Go line by line through the entries below and copy those containing the string "identSample".
*** Opening Given records ***
-- ==== Sys2Proof/Machine/Ident.lean ====
section
/-! DEFINITION. What every file over the axes shares: the phases and the loop period of an axis (R83, R97); and the
identification sweep (R127 to R133): its entry checks, excitation, correlation and result buffer. -/

namespace Sys2Proof.Machine

open F32 (add sub mul fma fms div sqrt)

/-! ## Phases and periods -/

/-- SPH and APH of an axis (R83): its ring's, its brushless gang's LSPH and LAPH (R363), or none. -/
def State.phases (s : State) (n : Nat) : Nat × Nat :=
  match s.boundNode n with
  | some (r, _) => (s.fa (R.RING_SPH r), s.fa (R.RING_APH r))
  | none =>
    match s.axisGang n with
    | some (q, 2) => (s.fa (R.PC_STP_LSPH (4 * q)), s.fa (R.PC_STP_LAPH (4 * q)))
    | _ => (0, 0)

/-- 2^k × TCYC in ns (R97). -/
def State.loopNs (s : State) (n : Nat) : Nat := 2 ^ s.rateK n * s.tcyc
/-- L_SA in ns (R83). -/
def State.lsa (s : State) (n : Nat) : Int := (s.loopNs n : Int) + ((s.phases n).2 : Int) - ((s.phases n).1 : Int)
/-- T_s as binary32 seconds (R97). -/
def State.loopSecs (s : State) (n : Nat) : FM Word := secs (s.loopNs n)
/-- The instant S(N) of an axis (R83). -/
def State.sampleInst (s : State) (n cyc : Nat) : Inst := ⟨cyc, ((s.phases n).1 : Int)⟩

/-! ## Constants and the power of R128 -/

/-- 2π (R94). -/
def f32TwoPi : Word := 0x40C90FDA
/-- 0.4 (R94). -/
def f32TwoFifths : Word := 0x3ECCCCCC
/-- 2^32 and its inverse. -/
def f32Pow32 : Word := 0x4F800000
def f32Inv32 : Word := 0x2F800000

/-- Fixed-point bits of the power. -/
def powP : Nat := 256
/-- 2 × atanh(a / b) in fixed point, for a ≤ b / 3. -/
def atanh2Go (z2 : Nat) : Nat → Nat → Nat → Nat → Nat
  | 0, _, _, acc => acc
  | n + 1, t, k, acc => atanh2Go z2 n (t * z2 / 2 ^ powP) (k + 2) (acc + t / k)
def atanh2 (a b : Nat) : Nat :=
  let z := a * 2 ^ powP / b
  2 * atanh2Go (z * z / 2 ^ powP) 90 z 1 0
/-- e^x in fixed point for x below 1. -/
def expGo (x : Nat) : Nat → Nat → Nat → Nat → Nat
  | 0, _, _, acc => acc
  | n + 1, t, k, acc => expGo x n (t * x / 2 ^ powP / k) (k + 1) (acc + t)
def expFix (x : Nat) : Nat := expGo x 70 (2 ^ powP) 1 0

/-- r^e for finite r ≥ 1 and 0 ≤ e ≤ 1, rounded toward zero (R94). -/
def powW (r e : Word) : FM Word :=
  match F32.ofWord r, F32.ofWord e with
  | .fin false m x, .fin false me xe =>
    let l := Nat.log2 m
    let k : Nat := ((l : Int) + x).toNat
    let ln2 := atanh2 1 3
    let lnr := k * ln2 + atanh2 (m - 2 ^ l) (m + 2 ^ l)
    let y := if xe ≥ 0 then lnr * me * 2 ^ xe.toNat else lnr * me / 2 ^ (-xe).toNat
    let q := y / ln2
    F32.round false (expFix (y - q * ln2) + 2 ^ 100) ((q : Int) - (powP : Int))
  | _, _ => pure F32.one

/-- f_i of R128. -/
def State.identFreq (s : State) (n i : Nat) : FM Word := do
  let f0 := s.wa (R.AX_ID_F0 n)
  let r ← div (s.wa (R.AX_ID_F1 n)) f0
  let fi ← F32.ofInt i
  let fm ← F32.ofInt ((s.fa (R.AX_ID_CFG_STEPS n) : Int) - 1)
  let e ← div fi fm
  let p ← powW r e
  mul f0 p

/-- PINC_i of R128, with the loop period `ts`. -/
def State.identPinc (s : State) (n i : Nat) (ts : Word) : FM Nat := do
  let f ← s.identFreq n i
  let t ← mul f ts
  let t ← mul t f32Pow32
  let z ← F32.toU32 t
  pure z.toNat

/-- φ = 2π × acc / 2^32 (R131). -/
def identPhase (acc : Nat) : FM Word := do
  let a ← F32.ofInt acc
  let p ← mul f32TwoPi a
  mul p f32Inv32

/-- e(n) of R128. -/
def State.identExcite (s : State) (n : Nat) : FM Word := do
  let ph ← identPhase (s.ax n).ident.acc
  let sn ← F32.sin ph
  mul (s.wa (R.AX_ID_AMP n)) sn

/-! ## Result buffer (R133) -/

def State.identBuf (s : State) (n : Nat) : Nat := s.fa (R.AX_ID_BUF_LO n) + 2 ^ 32 * s.fa (R.AX_ID_BUF_HI n)

/-- Bytes stored in the buffer with the owning domain's rights. -/
def State.identStore (s : State) (n ofs : Nat) (bs : List Byte) : State :=
  let a := s.identBuf n + ofs
  if s.engOk islDSP (s.owner n) a bs.length .write then s.store a bs else s.engRefused (s.owner n) a bs.length .write

/-- The header (R133): STATE 0 RUNNING, 1 DONE, 2 ABORTED. -/
def State.identHeader (s : State) (n state reason : Nat) : State :=
  let x := (s.ax n).ident
  s.identStore n 0 (leBytes 1 state ++ leBytes 1 reason ++ leBytes 2 (s.fa (R.AX_ID_CFG_STEPS n)) ++ leBytes 2 x.step ++
    leBytes 2 0 ++ leBytes 4 x.lsa ++ leBytes 4 x.ts.toNat ++ leBytes 16 0 ++ leBytes 32 x.mask)

/-- The record of the step in progress (R131, R133): the sums scaled by 2 / N_VALID. -/
def State.identRecord (s : State) (n : Nat) (complete : Bool) : State :=
  let x := (s.ax n).ident
  let words : List Word := F32.val (do
    let pinc ← s.identPinc n x.step x.ts
    let fp ← F32.ofInt pinc
    let fa ← mul fp f32Inv32
    let fa ← div fa x.ts
    let nv ← F32.ofInt x.nv
    let k ← div F32.two nv
    let a ← mul x.ure k
    let b ← mul x.uim k
    let c ← mul x.yre k
    let d ← mul x.yim k
    pure [fa, a, b, c, d])
  s.identStore n (64 + 32 * x.step) ((words.map (fun w => leBytes 4 w.toNat)).flatten ++ leBytes 2 (min x.nv 65535) ++
    leBytes 2 (min x.nl 65535) ++ leBytes 4 (x.cFirst.getD 0) ++
    leBytes 1 (b2n complete + 2 * b2n x.held + 4 * b2n x.sat) ++ leBytes 3 0)

/-- The sweep is aborted (R132): the partial results are written. The axis enters HOLD at its next activation (`identLeave`). -/
def State.identAbort (s : State) (n reason : Nat) : State :=
  if s.on (R.AX_STATUS_IDRUN n) then ((s.identRecord n false).identHeader n 2 reason).clr (R.AX_STATUS_IDRUN n) else s

/-- A splice ends the sweep in the unit that takes over: it holds the axis, and the results stay with the other unit (R132). -/
def State.identTaken (s : State) (n : Nat) : State := s.clr (R.AX_STATUS_IDRUN n)

/-! ## Entry (R127) -/

/-- The conditions of an entry to IDENT beside HOLD and the standard loop. -/
def State.identOk (s : State) (n : Nat) : Bool :=
  let steps := s.fa (R.AX_ID_CFG_STEPS n)
  let f0 := s.wa (R.AX_ID_F0 n)
  let f1 := s.wa (R.AX_ID_F1 n)
  let lim := F32.val (do
    let ts ← s.loopSecs n
    div f32TwoFifths ts)
  2 ≤ steps && steps ≤ 256 && s.fa (R.AX_ID_N_NMEAS n) != 0 && F32.gt f0 0 && F32.ge f1 f0 && F32.le f1 lim &&
    s.engOk islDSP (s.owner n) (s.identBuf n) (64 + 32 * steps) .write

/-- The sweep starts: the header is written before the first step. -/
def State.identStart (s : State) (n : Nat) : State :=
  let ts := F32.val (s.loopSecs n)
  let s := s.modAx n (fun x => { x with ident := { ts := ts, lsa := u32 (s.lsa n) } })
  (s.raise (R.AX_STATUS_IDRUN n)).identHeader n 0 0

/-! ## Sampling (R129 to R131) -/

/-- No fallback payload was applied in the previous ID_GUARD cycles (R130): inserted by the release unit, or reported by
the node, whose report also spoils its own sample. -/
def State.identGuardOk (s : State) (n cyc : Nat) : Bool :=
  let g : Int := s.fa (R.AX_ID_CFG_GUARD n)
  let x := s.ax n
  x.fbAt.all (fun m => let d := dt cyc m; decide (d < 1 ∨ g < d)) &&
    x.nodeFbAt.all (fun m => let d := dt cyc m; decide (d < 0 ∨ g < d))

/-- A step ends with its record; the last ends the sweep (R131, R132). -/
def State.identStepEnd (s : State) (n : Nat) : State :=
  let s := s.identRecord n true
  let x := (s.ax n).ident
  let mask := x.mask ||| 2 ^ x.step
  if x.step + 1 ≥ s.fa (R.AX_ID_CFG_STEPS n) then
    let s := s.modAx n (fun a => { a with ident := { a.ident with mask := mask } })
    let s := ((s.identHeader n 1 0).clr (R.AX_STATUS_IDRUN n)).modAx n (fun a => { a with ran := mHold })
    if s.mode n = mIdent then s.setMode n mHold else s
  else
    let s := s.modAx n (fun a => { a with ident :=
      { step := x.step + 1, acc := x.acc, mask := mask, ts := x.ts, lsa := x.lsa } })
    s.identHeader n 0 0

/-- The step is aborted when N_VALID + N_LOST reaches 16 × ID_NMEAS (R131). -/
def State.identTimedOut (s : State) (n : Nat) : Bool :=
  let x := (s.ax n).ident
  decide (16 * s.fa (R.AX_ID_N_NMEAS n) ≤ x.nv + x.nl)

/-- `k` cycles of the axis gave no valid sample: after the settling they are counted as lost (R131). -/
def State.identLost (s : State) (n k : Nat) : State :=
  let x := (s.ax n).ident
  if k = 0 || x.settle < s.fa (R.AX_ID_N_NSET n) then s
  else s.modAx n (fun a => { a with ident := { a.ident with nl := a.ident.nl + k, held := true } })

/-- acc advances by the PINC of step `i` (R128). -/
def State.identAdvance (s : State) (n i : Nat) : State :=
  let p := F32.val (s.identPinc n i (s.ax n).ident.ts)
  s.modAx n (fun a => { a with ident := { a.ident with acc := (a.ident.acc + p) % 2 ^ 32 } })

/-- One activation of the sweep with u(n) and y(n): `ok` for a valid sample, `sat` when a limit acted on u. -/
def State.identSample (s : State) (n cyc : Nat) (u y : Word) (ok sat : Bool) : State :=
  let x := (s.ax n).ident
  if x.settle < s.fa (R.AX_ID_N_NSET n) then
    s.modAx n (fun a => { a with ident := { a.ident with settle := a.ident.settle + 1 } })
  else
    let s :=
      if ok then
        let r := F32.val (do
          let ph ← identPhase x.acc
          let c ← F32.cos ph
          let q ← F32.sin ph
          let a ← fma u c x.ure
          let b ← fma u (F32.neg q) x.uim
          let e ← fma y c x.yre
          let f ← fma y (F32.neg q) x.yim
          pure (a, b, e, f))
        s.modAx n (fun a => { a with ident := { a.ident with
          nv := a.ident.nv + 1, ure := r.1, uim := r.2.1, yre := r.2.2.1, yim := r.2.2.2,
          cFirst := some (a.ident.cFirst.getD cyc), sat := a.ident.sat || sat } })
      else s.identLost n 1
    if (s.ax n).ident.nv ≥ s.fa (R.AX_ID_N_NMEAS n) then s.identStepEnd n else s

/-- The sweep's part of an activation: `missed` cycles of the axis gave none since the last one. acc advances by the PINC of the
step the activation belongs to (R128, R131). -/
def State.identActivation (s : State) (n cyc missed : Nat) (u y : Word) (ok sat : Bool) : State :=
  let i := (s.ax n).ident.step
  ((s.identLost n missed).identSample n cyc u y ok sat).identAdvance n i

/-- STEP_TIMEOUT (R131, R132). -/
def execStepTimeout (a : Fin 256) (s : State) : Res :=
  .next (if s.on (R.AX_STATUS_IDRUN a) && s.identTimedOut a then s.identAbort a 5 else s)

end Sys2Proof.Machine
end

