/-- Groups of a mask, in bit order. -/
def maskGroups (m : Nat) : List Nat := (List.range 11).filter (fun g => bit m g)

/-- The commits requested, at the boundary of cycle `c` (R180). -/
def State.axisCommits (s : State) (c : Nat) : State :=
  forN 256 (fun n s =>
    if s.on (R.AX_CMT_GO n) then
      let s := s.clr (R.AX_CMT_GO n)
      let s := forEach (maskGroups (s.f (R.AX_CMT_GMASK n))) (fun g s =>
        let r := s.axTake n g c
        r.2.cmtErr n g r.1) s
      s.set (R.AX_CMT_CYC n) c
    else s) s

/-! ## Release deadlines and payloads (R84 to R88, R125, R126) -/

/-- The words of OFF and ZERO (R125). -/
def State.zeroWord (s : State) (n : Nat) : Nat := if s.onA (R.AX_CTRL_SPLIT n) then 0 else 0x8000

/-- Axis `n` is in STO under Belay (R368). -/
def State.axSto (s : State) (n : Nat) : Bool := bit (s.f (R.BEL_AXSTO_STO (n / 32))) (n % 32)

/-! ## Nodes that may not drive their axes (R68, R74, R218) -/

/-- ENABLE stays 0 for the axis: its node is away (RESERVED), REJOINED, or has joined by a bight and the axis has not been
enabled since (R68, R74, R218). -/
def State.nodeBars (s : State) (n : Nat) : Bool :=
  (s.ax n).barred ||
    (match s.boundNode n with
     | some (r, a) => a != 0 && (s.ntState r a == nfReserved || s.ntState r a == nfRejoined)
     | none => false)

/-- The capabilities of every slot that the boundary bound anew: `old` is the state before it. -/
def State.capsBound (s old : State) : State :=
  forN 4 (fun r s => forEach ((s.activeBank r).filter (fun e => e.dtype == 1)) (fun e s => forN e.nax (fun i s =>
    let n := e.axbase + i
    if n < 256 && s.boundNode n == some (r, e.node) && s.boundNode n != old.boundNode n && s.axKind n != 3 then s.capTo r e.node i n
    else s) s) s) s

/-- The payload forced to ENABLE = 0 in OFF (an STO included), while its node bars the axis, and in STO under Belay (R122,
R146, R218, R368). -/
def State.forceOff (s : State) (n : Nat) (p : AxCmd) : AxCmd :=
  if s.mode n = mOff || s.nodeBars n || s.axSto n then { p with on := false, actl := p.actl - p.actl % 2 } else p

/-- A payload with its ACTL: ENABLE and the active SPLIT. -/
def State.mkPay (s : State) (n : Nat) (on : Bool) (w0 w1 w2 : Nat) : AxCmd :=
  { on := on, actl := b2n on + 2 * s.fa (R.AX_CTRL_SPLIT n), w0 := w0, w1 := w1, w2 := w2 }

/-- The cycle whose deadline of axis `n` is the next or the present one. -/
def State.deadlineCyc (s : State) (n : Nat) : Nat := if 0 ≤ s.deadlineRel10 n s.cyc then s.cyc else u32 ((s.cyc : Int) + 1)

/-- The fallback payload (R125, R126), counted; FB_RUN already holds this insertion. -/
def State.fallbackPay (s : State) (n : Nat) : AxCmd :=
  let x := s.ax n
  let pol := s.fa (R.AX_SUP_FBPOL n)
  let spent := s.fa (R.AX_SUP_FB_LIMIT n) ≤ s.f (R.AX_STATUS_FB_RUN n)
  let z := s.zeroWord n
  let central := !s.onA (R.AX_CTRL_SPLIT n)
  let last : Nat × Nat × Nat := match x.pay with | some p => (p.w0, p.w1, p.w2) | none => (z, z, z)
  let w : Nat × Nat × Nat :=
    if spent then (z, z, z)
    else
      match pol with
      | 0 => last
      | 1 => if central then (match x.succ with | some d => d | none => (z, z, z)) else last
      | _ => (z, z, z)
  -- R126: from FB_LIMIT on the payload follows the LATE action, which is STO unless it is SIGNAL (R123)
  s.mkPay n (pol != 3 && x.armed && !(spent && s.eventAct n 4 != 3)) w.1 w.2.1 w.2.2

/-- The held release of axis `n` for cycle `m`: the last accepted (R309). -/
def State.heldFor (s : State) (n m : Nat) : Option Held :=
  s.dsp.held.foldl (fun b h => if h.axis = n && h.tgt = m then some h else b) none

/-- Held releases of axis `n` up to cycle `m` are used up. -/
def State.dropHeld (s : State) (n m : Nat) : State :=
  { s with dsp := { s.dsp with held := s.dsp.held.filter (fun h => !(h.axis == n && dt h.tgt m ≤ 0)) } }

/-- FB_RUN and FB_CNT at an insertion (R126), and its trace record (R318). -/
def State.countFallback (s : State) (n m : Nat) : State :=
  let t := s.f (R.AX_STRAND_STRAND n)
  let s := s.trace 11 t 63 (s.f (R.AX_STRAND_FLOW n)) m (s.f (R.ST_STAT_EPOCH t)) n
  let s := (s.count (R.AX_STATUS_FB_RUN n)).count (R.AX_FB_CNT n)
  s.modAx n (fun x => { x with fbAt := (m :: x.fbAt).take 17 })

/-- What an accepted release commands: the four words of its payload. -/
def heldPay (h : Held) : AxCmd :=
  let w (i : Nat) : Nat := h.payload.getD i 0
  { on := w 0 % 2 == 1, actl := w 0 % 4, w0 := w 1, w1 := w 2, w2 := w 3 }

/-- The deadline of the activation that was woken has passed: the previous set is held no longer (R96). -/
def State.oldPassed (s : State) (n m : Nat) : State :=
  match (s.ax n).woken with
  | some c => if (2 ^ s.rateK n : Int) ≤ dt m c then s.modAx n (fun x => { x with woken := none, old := none }) else s
  | none => s

/-- The release deadline of axis `n` for cycle `m` passes (R84 to R88, R125): the payload of the cycle is fixed. -/
def State.deadline (s : State) (n m : Nat) : State :=
  let s := s.oldPassed n m
  let target := s.inPhase n m
  let gang := s.axisGang n
  let held := if s.locked islDSP then s.heldFor n m else none -- R22, R86
  let s := s.dropHeld n m
  if gang.isNone && (s.boundNode n).isNone then s
  else if s.mode n = mStep then s
  else
    match gang with
    | some (q, 1) =>
      if !target then s
      else
        match held with
        | some h =>
          let off := !(s.forceOff n (s.mkPay n true 0 0 0)).on
          s.modGang q (fun g => { g with plan := some (m, some h.xref), planOff := off })
        | none =>
          let off := !(s.forceOff n (s.mkPay n true 0 0 0)).on
          (s.countFallback n m).modGang q (fun g => { g with plan := some (m, none), planOff := off })
    | _ =>
      let (s, p) : State × AxCmd :=
        if !target then (s, (s.ax n).pay.getD (s.mkPay n false (s.zeroWord n) (s.zeroWord n) (s.zeroWord n)))
        else
          match held with
          | some h => (s.modAx n (fun x => { x with succ := match h.succ with | [a, b, c] => some (a, b, c) | _ => none }), heldPay h)
          | none =>
            let s := s.countFallback n m
            let p := s.fallbackPay n
            (s.modAx n (fun x => { x with succ := none }), p)
      let p := s.forceOff n p
      let s := s.modAx n (fun x => { x with pay := some p, fixed := some (m, p) })
      match gang with
      | some (q, 2) =>
        let at' := u32 ((s.cstartOf s.grid m : Int) + s.fa (R.PC_STP_LAPH (4 * q)))
        s.modGang q (fun g => { g with dutyNext := some (at', p.on, p.w0, p.w1, p.w2) })
      | _ => s

/-- The axis of a held SEQ record: none. -/
def noAxis : Nat := 4096

/-- A release is accepted (R309, R118, R126): held for its target cycle, FB_RUN back to 0, X_REF and v_ref for the supervisor.
For cycle K of a planned splice it is forwarded to the partner too (R409). -/
def State.acceptRelease (s : State) (h : Held) : State :=
  let n := h.axis
  let s := { s with dsp := { s.dsp with held := s.dsp.held ++ [h] } }
  let s := s.clr (R.AX_STATUS_FB_RUN n)
  let s := if s.axKind n = kVirtual then s
    else (s.set64 (R.AX_X_REF_LO n) (R.AX_X_REF_HI n) h.xref).set (R.AX_V_REF n) h.vref
  let s := s.modAx n (fun x => { x with armed := x.armed || ((heldPay h).on && s.mode n != mOff), lateDone := false })
  match s.dx.splice with
  | some p =>
    if p.giving && p.sack && p.k == h.tgt && bit (s.f (R.DX_AXMASK (n / 32))) (n % 32) then
      { s with dx := { s.dx with fwd := s.dx.fwd ++ [⟨n, h.tgt, h.xref, h.vref, h.payload, h.succ⟩] } }
    else s
  | none => s

/-- A late release (R85, R126): counted and reported; FLOW.LATE or FLOW.OVF is the caller's. -/
def State.lateRelease (s : State) (n tgt : Nat) : State :=
  (s.count (R.AX_LATE_CNT n)).report (srcOf 4 (256 + n)) clsWarn (s.owner n) [tgt]

/-- At a boundary where a new TCYC takes effect, held releases whose arrival is after the new deadline are late (R509). -/
def State.recheckHeld (s : State) : State :=
  let (keep, late) := s.dsp.held.partition (fun h => h.axis == noAxis || s.inTime h.axis h.tgt h.stamp)
  let s := { s with dsp := { s.dsp with held := keep } }
  forEach late (fun h s => (s.count (R.FLOW_LATE h.flow)).lateRelease h.axis h.tgt) s

/-! ## Writes of the block (R178, R184, R185, R197) -/

/-- W1C of STATUS: LIMP and LIMN clear only while their input is inactive (R161, R184). -/
def State.axStatusW (s : State) (n v : Nat) : State :=
  let m := v &&& 0x0007EFFF
  let m := if s.limActive n false then m &&& 0xFFFFFFDF else m
  let m := if s.limActive n true then m &&& 0xFFFFFFBF else m
  let s := if bits v 6 5 != 0 then s.burn else s
  s.setReg (R.AX_STATUS n) (s.reg (R.AX_STATUS n) &&& (0xFFFFFFFF ^^^ m))

/-- CNTCLR (R185). -/
def State.axCntclr (s : State) (n : Nat) : State := ((s.clr (R.AX_FB_CNT n)).clr (R.AX_LATE_CNT n)).clr (R.AX_NUM_CNT n)

/-! ## Event commands of the axis block -/

/-- A landing that ends the excess carries the stamp of the timer's expiry, and wins (R121, R229). -/
def State.feEnds (s : State) (n : Nat) : Bool :=
  s.arrives (fun i => match i with
    | .feedbackLanding a => a.val == n && (s.ax n).pending.isSome && !(s.feedbackLanding n).feExceeds n
    | .gangLanding q => s.gangKind q != 0 && s.pcAxis (4 * q) == n && !(s.gangLanding q).feExceeds n
    | _ => false)

/-- FE_TIMER_EXPIRY (R121). -/
def execFeTimerExpiry (a : Fin 256) (s : State) : Res :=
  .next (if (s.ax a).feAt.isSome && !s.feEnds a then (s.modAx a (fun x => { x with feAt := none, feDone := true })).supervise a [0] else s)
/-- FBLOSS_EVENT (R120). -/
def execFblossEvent (a : Fin 256) (s : State) : Res :=
  .next (if s.fa (R.AX_SUP_FBLOSS_CYC a) ≤ (s.ax a).lossRun && !(s.ax a).lossDone then
    ((s.modAx a (fun x => { x with lossDone := true })).identAbort a 2).supervise a [1] else s)
/-- LATE_EVENT (R126). -/
def execLateEvent (a : Fin 256) (s : State) : Res :=
  .next (if s.fa (R.AX_SUP_FB_LIMIT a) ≤ s.f (R.AX_STATUS_FB_RUN a) && !(s.ax a).lateDone then
    (s.modAx a (fun x => { x with lateDone := true })).supervise a [4] else s)
/-- LIMIT_INPUT_ACTIVE (R159, R160). -/
def execLimitInputActive (a : Fin 256) (neg : Bool) (s : State) : Res :=
  .next (if s.limPin a neg = 0xFF then s else s.limitHit a neg)
/-- GANG_LANDING (R351). -/
def execGangLanding (gang : Fin 16) (s : State) : Res := .next (s.gangLanding gang)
*** Closing Given records ***
*Response to this exercise*
def State.identSample (s : State) (n cyc : Nat) (u y : Word) (ok sat : Bool) : State :=
  ((s.identLost n missed).identSample n cyc u y ok sat).identAdvance n i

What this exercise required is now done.